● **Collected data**
..............................

-- ==== Sys2Proof/Certificates/Slice0/Obligations.lean ====
section
/-! DEFINITION. The statements for the provers, in the order of OBLIGATIONS.json. -/

open Sys2Proof Sys2Proof.Machine

/-- O1. For every command c and state s with c at the front of its queue, step of s is exec of c on s with the queue's
rest. The queue is the model's own (log 1). -/
def Obligations.StepRunsTheFrontCommand : Prop :=
  ∀ (c : Instr) (rest : List Instr) (s : State), s.pending = c :: rest → step s = exec c (s.setPending rest)

/-- O2. With no command waiting: a gap over outside HUNT (R184) puts GAP_TIMEOUT in the queue; otherwise the first byte
on the line is taken by the receiver, and the event it completes, if any, is put in the queue; otherwise the first
event of the part's own that has come about is put in the queue, the service of the head request (R186) before any
other; otherwise the step is one millisecond of the part's clock, which leaves the Job Table, the banks, the Runner,
the faults, the admission level and the stored constants and classes alone. Nothing else changes in the first three
cases. In that millisecond every running timer moves on by one, up to its limit, and one that does not run stands:
the gap of a frame (R184) and the frame on the line (R192), the planning operation, the settle time, search limit,
stall watch and clear interval of the gauge, the window and the dwell, the two motion timers, the jog timer, the
scan and the clear interval of the pusher, the store write; the transfer timer moves on only while the pusher goes
forward, and is suspended during a stop or a pause (R149, R152); the waiting time of each pending request grows by
one (R157); a scan counts the pulses, kept at the top of its counters (R145), and the bytes, other events and rest
of the field's tape are taken as log 5 gives. The part's own events stand in one order: the service, the filtered
change, the entry point, the clamp bottom, the gauge, the cycle, the Infeed, the scan, the Jogger, the planner, the
store and the transmitter; each, where it has come about and none before it has, is the one put in the queue. What
each of them is, is stated: the entry point and the clamp bottom by the readings that stand (log 48), and a timer's
expiry once the timer runs, has reached its limit and its unit is in the state to which the timer belongs. The clock
and the order in which it looks are the model's own (log 1). -/
def Obligations.IdleStepServesOrTicks : Prop :=
  (∀ s : State, s.pending = [] →
    (s.link.rx.gap.due = true → s.link.rx.state ≠ .hunt → step s = .next (s.setPending [.gapTimeout])) ∧
    (s.link.rx.gap.due = false ∨ s.link.rx.state = .hunt →
      (∀ (b : RxByte) (rest : List RxByte), s.link.line = b :: rest →
        step s =
          .next
            ((s.setLink { s.link with rx := (s.link.rx.take b).1, line := rest }).setPending
              (s.link.rx.take b).2.toList)) ∧
      (s.link.line = [] →
        (∀ c, ownEvent s = some c → step s = .next (s.setPending [c])) ∧
        (∀ f rest, s.link.requests = f :: rest → s.link.serving = true →
          step s = .next (s.setPending [serviceOf s f.kind])) ∧
        (ownEvent s = none →
          step s = .next s.tick ∧
            SameBut
              [.link, .planner, .gauge, .cycle, .infeed, .jogger, .arbiter, .inputs, .channels, .store, .pending, .tape]
              s s.tick ∧
            s.tick.store.consts = s.store.consts ∧ s.tick.store.classes = s.store.classes)))) ∧
    let adv : Timer → Timer := fun t => if t.running then { t with elapsed := min (t.elapsed + 1) t.limit } else t
    let due : Timer → Prop := fun t => t.running = true ∧ t.limit ≤ t.elapsed
    (∀ s : State,
      let counts : ScanRun → EdgeCounts := fun r =>
        let top : Nat := 2 ^ r.res - 1
        match s.tape with
        | [] => r.counts
        | y :: _ =>
          ⟨min (r.counts.rf1 + y.pulses.rf1) top, min (r.counts.rf2 + y.pulses.rf2) top,
            min (r.counts.rf3 + y.pulses.rf3) top, min (r.counts.sf1 + y.pulses.sf1) top,
            min (r.counts.sf2 + y.pulses.sf2) top⟩
      s.tick.link =
          { s.link with
            rx := { s.link.rx with gap := adv s.link.rx.gap }
            txTimer := adv s.link.txTimer
            line := s.link.line ++ (s.tape.head?.map Sample.bytes).getD [] } ∧
        s.tick.planner = s.planner.map (fun op => { op with timer := adv op.timer }) ∧
        s.tick.gauge =
          { s.gauge with
            settleTimer := adv s.gauge.settleTimer
            searchTimer := adv s.gauge.searchTimer
            stallTimer := adv s.gauge.stallTimer
            clearTimer := adv s.gauge.clearTimer } ∧
        s.tick.cycle =
          { s.cycle with windowTimer := adv s.cycle.windowTimer, dwellTimer := adv s.cycle.dwellTimer } ∧
        s.tick.infeed =
          { s.infeed with turnerTimer := adv s.infeed.turnerTimer, liftTimer := adv s.infeed.liftTimer } ∧
        s.tick.jogger =
          { s.jogger with
            jogTimer := adv s.jogger.jogTimer
            scan := s.jogger.scan.map fun r => { r with timer := adv r.timer, counts := counts r }
            transferTimer :=
              if s.stop = false ∧ s.jogger.paused = false ∧ s.jogger.pusher = .forward then
                adv s.jogger.transferTimer
              else s.jogger.transferTimer
            clearTimer := adv s.jogger.clearTimer } ∧
        s.tick.arbiter =
          { s.arbiter with
            cut := s.arbiter.cut.map fun n => n + 1
            lift := s.arbiter.lift.map fun n => n + 1
            turn := s.arbiter.turn.map fun n => n + 1 } ∧
        s.tick.store = { s.store with write := s.store.write.map fun w => { w with timer := adv w.timer } } ∧
        s.tick.pending = s.pending ++ (s.tape.head?.map Sample.events).getD [] ∧ s.tick.tape = s.tape.tail) ∧
    EventAt 0 serveEvent ∧ EventAt 1 changeEvent ∧ EventAt 2 entryEvent ∧ EventAt 3 bottomEvent ∧
    EventAt 4 gaugeEvent ∧ EventAt 5 cycleEvent ∧ EventAt 6 infeedEvent ∧ EventAt 7 scanEvent ∧
    EventAt 8 joggerEvent ∧ EventAt 9 planEvent ∧ EventAt 10 linkEvent ∧ ownEvents.length = 11 ∧
    ∀ s : State,
      (∀ k, s.cycle.state = .strokeDown → s.cycle.entryPassed = false → s.cycle.height = some k →
        entryEvent s =
          if s.channels.knifeHeight ≤ k then some (.entryPoint s.channels.knifeHeight) else none) ∧
      (s.cycle.state ≠ .strokeDown ∨ s.cycle.entryPassed = true → entryEvent s = none) ∧
      (bottomEvent s =
        if s.cycle.state = .clamping ∧ s.channels.clampHeight ≤ 10 then some (.clampBottom s.channels.clampHeight)
        else none) ∧
      (gaugeEvent s =
        if s.gauge.state = .settling ∧ s.gauge.move ≠ none ∧ due s.gauge.settleTimer then some .settleExpiry
        else if s.gauge.state = .referencing ∧ s.gauge.phase = some .search ∧ due s.gauge.searchTimer then
          some .searchLimitExpiry
        else if due s.gauge.stallTimer then some .encoderStall
        else if s.gauge.state = .paused ∧ due s.gauge.clearTimer then some .gaugeCurtainClearExpiry
        else none) ∧
      (cycleEvent s =
        if s.cycle.monitor = .one ∧ due s.cycle.windowTimer then some .windowExpiry
        else if s.cycle.state = .dwell ∧ due s.cycle.dwellTimer then some .dwellExpiry
        else none) ∧
      (infeedEvent s =
        if due s.infeed.turnerTimer then some (.motionTimerExpiry .turner)
        else if due s.infeed.liftTimer then some (.motionTimerExpiry .lift)
        else none) ∧
      (∀ r, s.jogger.state = .jogging → s.jogger.scan = some r →
        scanEvent s = if due r.timer then some (.edgeScanEnd r.counts) else none) ∧
      (s.jogger.state ≠ .jogging ∨ s.jogger.scan = none → scanEvent s = none) ∧
      (joggerEvent s =
        if s.jogger.state = .jogging ∧ due s.jogger.jogTimer then some .jogTimerExpiry
        else if s.jogger.phase = .push ∧ s.pusherOutput = .forward ∧ due s.jogger.transferTimer then
          some .transferTimerExpiry
        else if s.jogger.paused = true ∧ due s.jogger.clearTimer then some .pusherCurtainClearExpiry
        else none) ∧
      (∀ op o, s.planner = some op → s.planOutcome = some o →
        planEvent s =
          if due op.timer then
            (match o.2 with
            | .done _ => some .planDone
            | .refused _ => some .planRefused)
          else none) ∧
      (s.planner = none → planEvent s = none) ∧
      (∀ w, s.store.write = some w → due w.timer → linkEvent s = some .storeWriteComplete) ∧
      ((∀ w, s.store.write = some w → ¬due w.timer) →
        linkEvent s = if s.link.tx ≠ .idle ∧ due s.link.txTimer then some .frameSent else none)
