-- ==== Sys2Proof/Laws/State.lean ====
section
/-! SUPPORT. One lemma for each field and each named update of State, true by rfl: no later proof unfolds an update. -/
namespace Sys2Proof.Machine
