-- ==== Sys2Proof/Laws/FaultOps.lean ====
section
/-! SUPPORT. What each shared operation of the Fault Register leaves alone: one lemma for each operation. -/
namespace Sys2Proof.Machine

@[simp] theorem State.changeFaults_frame (s : State) (f : FaultSet) :
    (State.changeFaults s f).jobs = s.jobs ∧
    (State.changeFaults s f).admission = s.admission ∧
    (State.changeFaults s f).planner = s.planner ∧
    (State.changeFaults s f).bankA = s.bankA ∧
    (State.changeFaults s f).bankB = s.bankB ∧
    (State.changeFaults s f).runner = s.runner ∧
    (State.changeFaults s f).gauge = s.gauge ∧
    (State.changeFaults s f).cycle = s.cycle ∧
    (State.changeFaults s f).infeed = s.infeed ∧
    (State.changeFaults s f).jogger = s.jogger ∧
    (State.changeFaults s f).arbiter = s.arbiter ∧
    (State.changeFaults s f).inputs = s.inputs ∧
    (State.changeFaults s f).channels = s.channels ∧
    (State.changeFaults s f).store = s.store ∧
    (State.changeFaults s f).free = s.free ∧
    (State.changeFaults s f).pending = s.pending ∧
    (State.changeFaults s f).tape = s.tape := by
  simp [State.changeFaults]

@[simp] theorem State.stopBegin_frame (s : State) :
    (State.stopBegin s).jobs = s.jobs ∧
    (State.stopBegin s).admission = s.admission ∧
    (State.stopBegin s).planner = s.planner ∧
    (State.stopBegin s).bankA = s.bankA ∧
    (State.stopBegin s).bankB = s.bankB ∧
    (State.stopBegin s).inputs = s.inputs ∧
    (State.stopBegin s).channels = s.channels ∧
    (State.stopBegin s).faults = s.faults ∧
    (State.stopBegin s).store = s.store ∧
    (State.stopBegin s).free = s.free ∧
    (State.stopBegin s).pending = s.pending ∧
    (State.stopBegin s).tape = s.tape := by
  simp [State.stopBegin]

@[simp] theorem State.guillotineBegin_frame (s : State) :
    (State.guillotineBegin s).jobs = s.jobs ∧
    (State.guillotineBegin s).admission = s.admission ∧
    (State.guillotineBegin s).planner = s.planner ∧
    (State.guillotineBegin s).bankA = s.bankA ∧
    (State.guillotineBegin s).bankB = s.bankB ∧
    (State.guillotineBegin s).infeed = s.infeed ∧
    (State.guillotineBegin s).jogger = s.jogger ∧
    (State.guillotineBegin s).inputs = s.inputs ∧
    (State.guillotineBegin s).channels = s.channels ∧
    (State.guillotineBegin s).faults = s.faults ∧
    (State.guillotineBegin s).store = s.store ∧
    (State.guillotineBegin s).free = s.free ∧
    (State.guillotineBegin s).pending = s.pending ∧
    (State.guillotineBegin s).tape = s.tape := by
  generalize h : State.guillotineBegin s = r
  simp only [State.guillotineBegin] at h
  (repeat' split at h) <;> subst h <;> simp

@[simp] theorem State.latch_frame (s : State) (k : FaultKind) :
    (State.latch s k).jobs = s.jobs ∧
    (State.latch s k).admission = s.admission ∧
    (State.latch s k).planner = s.planner ∧
    (State.latch s k).bankA = s.bankA ∧
    (State.latch s k).bankB = s.bankB ∧
    (State.latch s k).inputs = s.inputs ∧
    (State.latch s k).channels = s.channels ∧
    (State.latch s k).store = s.store ∧
    (State.latch s k).free = s.free ∧
    (State.latch s k).pending = s.pending ∧
    (State.latch s k).tape = s.tape := by
  generalize h : State.latch s k = r
  unfold State.latch at h
  (repeat' split at h) <;> subst h <;> simp

@[simp] theorem State.axisFault_frame (s : State) (k : FaultKind) (valid : Bool) :
    (State.axisFault s k valid).jobs = s.jobs ∧
    (State.axisFault s k valid).admission = s.admission ∧
    (State.axisFault s k valid).planner = s.planner ∧
    (State.axisFault s k valid).bankA = s.bankA ∧
    (State.axisFault s k valid).bankB = s.bankB ∧
    (State.axisFault s k valid).inputs = s.inputs ∧
    (State.axisFault s k valid).channels = s.channels ∧
    (State.axisFault s k valid).store = s.store ∧
    (State.axisFault s k valid).free = s.free ∧
    (State.axisFault s k valid).pending = s.pending ∧
    (State.axisFault s k valid).tape = s.tape := by
  generalize h : State.axisFault s k valid = r
  simp only [State.axisFault] at h
  (repeat' split at h) <;> subst h <;> simp

@[simp] theorem State.clearFaults_frame (s : State) :
    (State.clearFaults s).jobs = s.jobs ∧
    (State.clearFaults s).admission = s.admission ∧
    (State.clearFaults s).planner = s.planner ∧
    (State.clearFaults s).bankA = s.bankA ∧
    (State.clearFaults s).bankB = s.bankB ∧
    (State.clearFaults s).runner = s.runner ∧
    (State.clearFaults s).gauge = s.gauge ∧
    (State.clearFaults s).cycle = s.cycle ∧
    (State.clearFaults s).infeed = s.infeed ∧
    (State.clearFaults s).jogger = s.jogger ∧
    (State.clearFaults s).arbiter = s.arbiter ∧
    (State.clearFaults s).inputs = s.inputs ∧
    (State.clearFaults s).channels = s.channels ∧
    (State.clearFaults s).store = s.store ∧
    (State.clearFaults s).free = s.free ∧
    (State.clearFaults s).pending = s.pending ∧
    (State.clearFaults s).tape = s.tape := by
  unfold State.clearFaults
  split <;> simp

@[simp] theorem State.resumeTurning_frame (s : State) (p : PileRec) (reading : Nat) :
    (State.resumeTurning s p reading).admission = s.admission ∧
    (State.resumeTurning s p reading).planner = s.planner ∧
    (State.resumeTurning s p reading).inputs = s.inputs ∧
    (State.resumeTurning s p reading).channels = s.channels ∧
    (State.resumeTurning s p reading).store = s.store ∧
    (State.resumeTurning s p reading).free = s.free ∧
    (State.resumeTurning s p reading).pending = s.pending ∧
    (State.resumeTurning s p reading).tape = s.tape := by
  generalize h : State.resumeTurning s p reading = r
  simp only [State.resumeTurning] at h
  (repeat' split at h) <;> subst h <;> simp

@[simp] theorem State.resumeReady_frame (s : State) (p : PileRec) (reading : Nat) :
    (State.resumeReady s p reading).admission = s.admission ∧
    (State.resumeReady s p reading).planner = s.planner ∧
    (State.resumeReady s p reading).inputs = s.inputs ∧
    (State.resumeReady s p reading).channels = s.channels ∧
    (State.resumeReady s p reading).store = s.store ∧
    (State.resumeReady s p reading).free = s.free ∧
    (State.resumeReady s p reading).pending = s.pending ∧
    (State.resumeReady s p reading).tape = s.tape := by
  generalize h : State.resumeReady s p reading = r
  simp only [State.resumeReady] at h
  (repeat' split at h) <;> subst h <;> simp

theorem pileBack_frame (s : State) (t : State) (h : pileBack s = some t) :
    t.admission = s.admission ∧ t.planner = s.planner ∧ t.inputs = s.inputs ∧ t.channels = s.channels ∧ t.store = s.store ∧ t.free = s.free ∧ t.pending = s.pending ∧ t.tape = s.tape := by
  unfold pileBack at h
  dsimp only at h
  (repeat' split at h) <;> (try cases h) <;> simp_all

end Sys2Proof.Machine
end

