-- ==== Sys2Proof/Laws/RequestCmds.lean ====
section
/-! SUPPORT. What each shared operation of the requests leaves alone: one lemma for each operation. -/
namespace Sys2Proof.Machine

@[simp] theorem submitJob_frame (f : Frame) (s : State) :
    (submitJob f s).admission = s.admission ∧
    (submitJob f s).planner = s.planner ∧
    (submitJob f s).bankA = s.bankA ∧
    (submitJob f s).bankB = s.bankB ∧
    (submitJob f s).runner = s.runner ∧
    (submitJob f s).gauge = s.gauge ∧
    (submitJob f s).cycle = s.cycle ∧
    (submitJob f s).infeed = s.infeed ∧
    (submitJob f s).jogger = s.jogger ∧
    (submitJob f s).arbiter = s.arbiter ∧
    (submitJob f s).inputs = s.inputs ∧
    (submitJob f s).channels = s.channels ∧
    (submitJob f s).faults = s.faults ∧
    (submitJob f s).store = s.store ∧
    (submitJob f s).free = s.free ∧
    (submitJob f s).pending = s.pending ∧
    (submitJob f s).tape = s.tape := by
  generalize h : submitJob f s = r
  simp only [submitJob] at h
  (repeat' split at h) <;> subst h <;> simp

@[simp] theorem State.clearStations_frame (s : State) (n : Nat) :
    (State.clearStations s n).jobs = s.jobs ∧
    (State.clearStations s n).admission = s.admission ∧
    (State.clearStations s n).planner = s.planner ∧
    (State.clearStations s n).bankA = s.bankA ∧
    (State.clearStations s n).bankB = s.bankB ∧
    (State.clearStations s n).gauge = s.gauge ∧
    (State.clearStations s n).inputs = s.inputs ∧
    (State.clearStations s n).channels = s.channels ∧
    (State.clearStations s n).faults = s.faults ∧
    (State.clearStations s n).store = s.store ∧
    (State.clearStations s n).free = s.free ∧
    (State.clearStations s n).pending = s.pending ∧
    (State.clearStations s n).tape = s.tape := by
  generalize h : State.clearStations s n = r
  simp only [State.clearStations] at h
  (repeat' split at h) <;> subst h <;> simp

@[simp] theorem State.undoJob_frame (s : State) (e : JobEntry) :
    (State.undoJob s e).jobs = s.jobs ∧
    (State.undoJob s e).admission = s.admission ∧
    (State.undoJob s e).bankA = s.bankA ∧
    (State.undoJob s e).bankB = s.bankB ∧
    (State.undoJob s e).gauge = s.gauge ∧
    (State.undoJob s e).inputs = s.inputs ∧
    (State.undoJob s e).channels = s.channels ∧
    (State.undoJob s e).faults = s.faults ∧
    (State.undoJob s e).store = s.store ∧
    (State.undoJob s e).free = s.free ∧
    (State.undoJob s e).pending = s.pending ∧
    (State.undoJob s e).tape = s.tape := by
  unfold State.undoJob
  split <;> simp

@[simp] theorem withdrawJob_frame (f : Frame) (s : State) :
    (withdrawJob f s).admission = s.admission ∧
    (withdrawJob f s).gauge = s.gauge ∧
    (withdrawJob f s).inputs = s.inputs ∧
    (withdrawJob f s).channels = s.channels ∧
    (withdrawJob f s).faults = s.faults ∧
    (withdrawJob f s).store = s.store ∧
    (withdrawJob f s).free = s.free ∧
    (withdrawJob f s).pending = s.pending ∧
    (withdrawJob f s).tape = s.tape := by
  unfold withdrawJob
  split <;> simp

@[simp] theorem reportJob_frame (f : Frame) (s : State) :
    (reportJob f s).jobs = s.jobs ∧
    (reportJob f s).admission = s.admission ∧
    (reportJob f s).planner = s.planner ∧
    (reportJob f s).bankA = s.bankA ∧
    (reportJob f s).bankB = s.bankB ∧
    (reportJob f s).runner = s.runner ∧
    (reportJob f s).gauge = s.gauge ∧
    (reportJob f s).cycle = s.cycle ∧
    (reportJob f s).infeed = s.infeed ∧
    (reportJob f s).jogger = s.jogger ∧
    (reportJob f s).arbiter = s.arbiter ∧
    (reportJob f s).inputs = s.inputs ∧
    (reportJob f s).channels = s.channels ∧
    (reportJob f s).faults = s.faults ∧
    (reportJob f s).store = s.store ∧
    (reportJob f s).free = s.free ∧
    (reportJob f s).pending = s.pending ∧
    (reportJob f s).tape = s.tape := by
  unfold reportJob
  split <;> simp

@[simp] theorem reportLine_frame (f : Frame) (s : State) :
    (reportLine f s).jobs = s.jobs ∧
    (reportLine f s).admission = s.admission ∧
    (reportLine f s).planner = s.planner ∧
    (reportLine f s).bankA = s.bankA ∧
    (reportLine f s).bankB = s.bankB ∧
    (reportLine f s).runner = s.runner ∧
    (reportLine f s).gauge = s.gauge ∧
    (reportLine f s).cycle = s.cycle ∧
    (reportLine f s).infeed = s.infeed ∧
    (reportLine f s).jogger = s.jogger ∧
    (reportLine f s).arbiter = s.arbiter ∧
    (reportLine f s).inputs = s.inputs ∧
    (reportLine f s).channels = s.channels ∧
    (reportLine f s).faults = s.faults ∧
    (reportLine f s).store = s.store ∧
    (reportLine f s).free = s.free ∧
    (reportLine f s).pending = s.pending ∧
    (reportLine f s).tape = s.tape := by
  simp [reportLine]

@[simp] theorem setHold_frame (f : Frame) (s : State) :
    (setHold f s).jobs = s.jobs ∧
    (setHold f s).admission = s.admission ∧
    (setHold f s).planner = s.planner ∧
    (setHold f s).bankA = s.bankA ∧
    (setHold f s).bankB = s.bankB ∧
    (setHold f s).gauge = s.gauge ∧
    (setHold f s).cycle = s.cycle ∧
    (setHold f s).infeed = s.infeed ∧
    (setHold f s).jogger = s.jogger ∧
    (setHold f s).arbiter = s.arbiter ∧
    (setHold f s).inputs = s.inputs ∧
    (setHold f s).channels = s.channels ∧
    (setHold f s).faults = s.faults ∧
    (setHold f s).store = s.store ∧
    (setHold f s).free = s.free ∧
    (setHold f s).pending = s.pending ∧
    (setHold f s).tape = s.tape := by
  simp [setHold]

@[simp] theorem clearHold_frame (f : Frame) (s : State) :
    (clearHold f s).admission = s.admission ∧
    (clearHold f s).planner = s.planner ∧
    (clearHold f s).gauge = s.gauge ∧
    (clearHold f s).cycle = s.cycle ∧
    (clearHold f s).infeed = s.infeed ∧
    (clearHold f s).jogger = s.jogger ∧
    (clearHold f s).arbiter = s.arbiter ∧
    (clearHold f s).inputs = s.inputs ∧
    (clearHold f s).channels = s.channels ∧
    (clearHold f s).faults = s.faults ∧
    (clearHold f s).store = s.store ∧
    (clearHold f s).free = s.free ∧
    (clearHold f s).pending = s.pending ∧
    (clearHold f s).tape = s.tape := by
  generalize h : clearHold f s = r
  simp only [clearHold] at h
  (repeat' split at h) <;> subst h <;> simp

..............................

● **WHAT YOU WILL DO**
Looking over the records, find each line with the word "only" and copy it.

● **WRITTEN ANSWER**
scan and the clear interval of the pusher, the store write; the transfer timer moves on only while the pusher goes
  simp only [State.guillotineBegin] at h
  simp only [State.axisFault] at h
  simp only [State.resumeTurning] at h
  simp only [State.resumeReady] at h
  dsimp only at h
  simp only [submitJob] at h
  simp only [State.clearStations] at h
  simp only [clearHold] at h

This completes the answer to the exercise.